The 1996 High Court decision in Thompson v Australian Capital Television Pty Ltd suggested the defence may apply to “mere distributors of electronic material”. However, this may depend on whether courts determine that an ISP/ICH’s part in publishing Internet content created by other persons is the same as that of a television station that broadcasts television programs created by others. Television stations broadcast a limited number of programs per day at selected times and according to the decision in Thompson v Australian Capital Television Pty Ltd are expected to check the content prior to broadcast. However, requiring ISPs/ICHs to check the content of thousands, in some cases millions, of items published via their systems each day without their specific knowledge is a significantly different matter.
However, the new uniform Defamation Act (which now applies in all States and Territories with some minor differences in section numbering – the links are to the NSW Act) creates a codified defence of innocent dissemination:
32 Defence of innocent dissemination
(1) It is a defence to the publication of defamatory matter if the defendant proves that:
(a) the defendant published the matter merely in the capacity, or as an employee or agent, of a subordinate distributor, and
(b) the defendant neither knew, nor ought reasonably to have known, that the matter was defamatory, and
(c) the defendant’s lack of knowledge was not due to any negligence on the part of the defendant.
(2) For the purposes of subsection (1), a person is a “subordinate distributor” of defamatory matter if the person:
(a) was not the first or primary distributor of the matter, and
(b) was not the author or originator of the matter, and
(c) did not have any capacity to exercise editorial control over the content of the matter (or over the publication of the matter) before it was first published.
(3) Without limiting subsection (2) (a), a person is not the first or primary distributor of matter merely because the person was involved in the publication of the matter in the capacity of:
(e) a broadcaster of a live programme (whether on television, radio or otherwise) containing the matter in circumstances in which the broadcaster has no effective control over the person who makes the statements that comprise the matter,
A blogger will almost certainly not be able to rely on a defence of innocent dissemination for quoting or linking to posts or articles of whose contents she is aware, unless the defamatory imputations (meanings) are non-obvious. On the other hand, the innocent dissemination defence would probably provide fairly strong protection for general blogroll links, and rather more limited protection against blogger liability for defamatory comment box material. I say “limited” because section 32(1)(c) contains a requirement that “the defendant’s lack of knowledge was not due to any negligence on the part of the defendant”. A blogger in relation to her commenters is probably in a position analogous to that of the host of a live radio or TV program with her guests, and so covered by section 32 (3)(e). Thatis, she has no effective way of controlling what commenters say on her blog, but does have an effective means to delete defamatory comments by monitoring regularly.

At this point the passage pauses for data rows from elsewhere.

-- ==== Sys2Proof/Machine/RegMap.lean ====
section
/-! DEFINITION. The register map: the page map of R36, the common header of R37 and the body of every page as the
register tables of the spec give them, with access type and reset value of every field. Fields not listed are reserved
and read zero. A reset value that the spec draws from CALDATA, OTP, a strap, the Eave or the settings store stands as
zero here (log 1). -/

namespace Sys2Proof.Machine

/-- The access types of R38. -/
inductive Acc where
  | ro | rw | w1c | w1s | cmd | rwl | shd
deriving DecidableEq, Repr

/-- One field of a register: its bits, its access type and its reset value. -/
structure FieldDesc where
  hi : Nat
  lo : Nat
  acc : Acc
  reset : Nat
deriving DecidableEq, Repr

/-- One register, or an array of `count` registers `stride` bytes apart, each of `words` words. -/
structure RegDesc where
  base : Nat
  stride : Nat
  count : Nat
  words : Nat
  fields : List FieldDesc
deriving DecidableEq, Repr

/-- The blocks of the page map (R36). -/
inductive Kind where
  | dev | dir | refsel | servo | apllm | aplla | tsc | domain | xo | eave | gutter | flash | hostq | own | cal | quad | chan | aux | tin | tdc | phase | seq | course | sched | trig | rdg | eth | sync
deriving DecidableEq, Repr

/-- Page index of DEV (R36). -/
abbrev pDEV : Nat := 0x0
/-- Page index of DIR (R36). -/
abbrev pDIR : Nat := 0x1
/-- Page index of REFSEL (R36). -/
abbrev pREFSEL : Nat := 0x2
/-- Page index of SERVO (R36). -/
abbrev pSERVO : Nat := 0x3
/-- Page index of APLL_M (R36). -/
abbrev pAPLL_M : Nat := 0x4
/-- Page index of APLL_A (R36). -/
abbrev pAPLL_A : Nat := 0x5
/-- Page index of TSC (R36). -/
abbrev pTSC : Nat := 0x6
/-- Page index of DOMAIN (R36). -/
abbrev pDOMAIN : Nat := 0x7
/-- Page index of XO (R36). -/
abbrev pXO : Nat := 0x8
/-- Page index of EAVE (R36). -/
abbrev pEAVE : Nat := 0xa
/-- Page index of GUTTER (R36). -/
abbrev pGUTTER : Nat := 0xb
/-- Page index of FLASH (R36). -/
abbrev pFLASH : Nat := 0xc
/-- Page index of HOSTQ (R36). -/
abbrev pHOSTQ : Nat := 0xd
/-- Page index of OWN (R36). -/
abbrev pOWN : Nat := 0xe
/-- Page index of CAL (R36). -/
abbrev pCAL : Nat := 0xf
/-- Page index of QUAD_i (R36). -/
abbrev pQUAD (i : Nat) : Nat := 0x10 + i
/-- Page index of CHAN_i (R36). -/
abbrev pCHAN (i : Nat) : Nat := 0x20 + i
/-- Page index of AUX_i (R36). -/
abbrev pAUX (i : Nat) : Nat := 0x50 + i
/-- Page index of TIN_i (R36). -/
abbrev pTIN (i : Nat) : Nat := 0x60 + i
/-- Page index of TDC (R36). -/
abbrev pTDC : Nat := 0x70
/-- Page index of PHASE_i (R36). -/
abbrev pPHASE (i : Nat) : Nat := 0x71 + i
/-- Page index of SEQ_i (R36). -/
abbrev pSEQ (i : Nat) : Nat := 0x78 + i
/-- Page index of COURSE (R36). -/
abbrev pCOURSE : Nat := 0x7c
/-- Page index of SCHED (R36). -/
abbrev pSCHED : Nat := 0x80
/-- Page index of TRIG (R36). -/
abbrev pTRIG : Nat := 0x81
/-- Page index of RDG_i (R36). -/
abbrev pRDG (i : Nat) : Nat := 0x88 + i
/-- Page index of ETH_i (R36). -/
abbrev pETH (i : Nat) : Nat := 0x8e + i
/-- Page index of SYNC (R36). -/
abbrev pSYNC : Nat := 0x90

/-- The block at a page index and its instance number (R36); none where the page has no block. -/
def pageBlock (p : Nat) : Option (Kind × Nat) :=
  if p = 0x0 then some (.dev, 0) else
  if p = 0x1 then some (.dir, 0) else
  if p = 0x2 then some (.refsel, 0) else
  if p = 0x3 then some (.servo, 0) else
  if p = 0x4 then some (.apllm, 0) else
  if p = 0x5 then some (.aplla, 0) else
  if p = 0x6 then some (.tsc, 0) else
  if p = 0x7 then some (.domain, 0) else
  if p = 0x8 then some (.xo, 0) else
  if p = 0xa then some (.eave, 0) else
  if p = 0xb then some (.gutter, 0) else
  if p = 0xc then some (.flash, 0) else
  if p = 0xd then some (.hostq, 0) else
  if p = 0xe then some (.own, 0) else
  if p = 0xf then some (.cal, 0) else
  if 0x10 ≤ p ∧ p < 0x1c then some (.quad, p - 0x10) else
  if 0x20 ≤ p ∧ p < 0x50 then some (.chan, p - 0x20) else
  if 0x50 ≤ p ∧ p < 0x58 then some (.aux, p - 0x50) else
  if 0x60 ≤ p ∧ p < 0x70 then some (.tin, p - 0x60) else
  if p = 0x70 then some (.tdc, 0) else
  if 0x71 ≤ p ∧ p < 0x75 then some (.phase, p - 0x71) else
  if 0x78 ≤ p ∧ p < 0x7c then some (.seq, p - 0x78) else
  if p = 0x7c then some (.course, 0) else
  if p = 0x80 then some (.sched, 0) else
  if p = 0x81 then some (.trig, 0) else
  if 0x88 ≤ p ∧ p < 0x8e then some (.rdg, p - 0x88) else
  if 0x8e ≤ p ∧ p < 0x90 then some (.eth, p - 0x8e) else
  if p = 0x90 then some (.sync, 0) else
  none
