-- ==== Sys2Proof/Machine/Sparse.lean ====
section
/-! DEFINITION. Sparse memories in one canonical form: keys strictly rising and no entry equal to what its key reads
as when it is not listed, so that equal memories are equal lists. -/

namespace Sys2Proof.Machine

/-- The value at key `k`: the first entry of that key, or the default `d k`. -/
def sparseGet {α : Type} (d : Nat → α) : List (Nat × α) → Nat → α
  | [], k => d k
  | e :: m, k => if e.1 = k then e.2 else sparseGet d m k

/-- Insert an entry before the first larger key. -/
def sparseInsert {α : Type} (k : Nat) (v : α) : List (Nat × α) → List (Nat × α)
  | [] => [(k, v)]
  | e :: m => if k < e.1 then (k, v) :: e :: m else e :: sparseInsert k v m

/-- Write `v` at key `k`: the old entry goes, and a new one stands only where it differs from the default. -/
def sparseSet {α : Type} [DecidableEq α] (d : Nat → α) (m : List (Nat × α)) (k : Nat) (v : α) : List (Nat × α) :=
  if v = d k then m.filter (fun e => e.1 ≠ k) else sparseInsert k v (m.filter (fun e => e.1 ≠ k))

/-- The canonical form: keys strictly rising, no entry equal to the default of its key. -/
def sparseWf {α : Type} [DecidableEq α] (d : Nat → α) (m : List (Nat × α)) : Bool :=
  decide (m.Pairwise (fun a b => a.1 < b.1)) && m.all (fun e => !decide (e.2 = d e.1))

end Sys2Proof.Machine
end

If you don’t bother to check your comment boxes regularly and delete defamatory comments, you are highly unlikely to satisfy that requirement. How frequently you would need to check comment boxes has not as far as I know been the subject of a court decision, but may well depend on the size and nature of your audience, the number and nature of typical daily comments and other similar factors. It might well be that blogs with an aggressive/robust commenting culture (e.g. Tim Blair, Catallaxy, Spin Starts Here) would need to monitor comment boxes more regularly than one with a more genteel (precious?) audience like Club Troppo. My gut feeling is that as a rule of thumb a blogger with a reasonably well read blog and an active commenting community would have difficulty negating negligence (and on normal legal principles the onus would almost certainly fall on the blogger to establish this) unless she checked comment boxes a couple of times per day at least.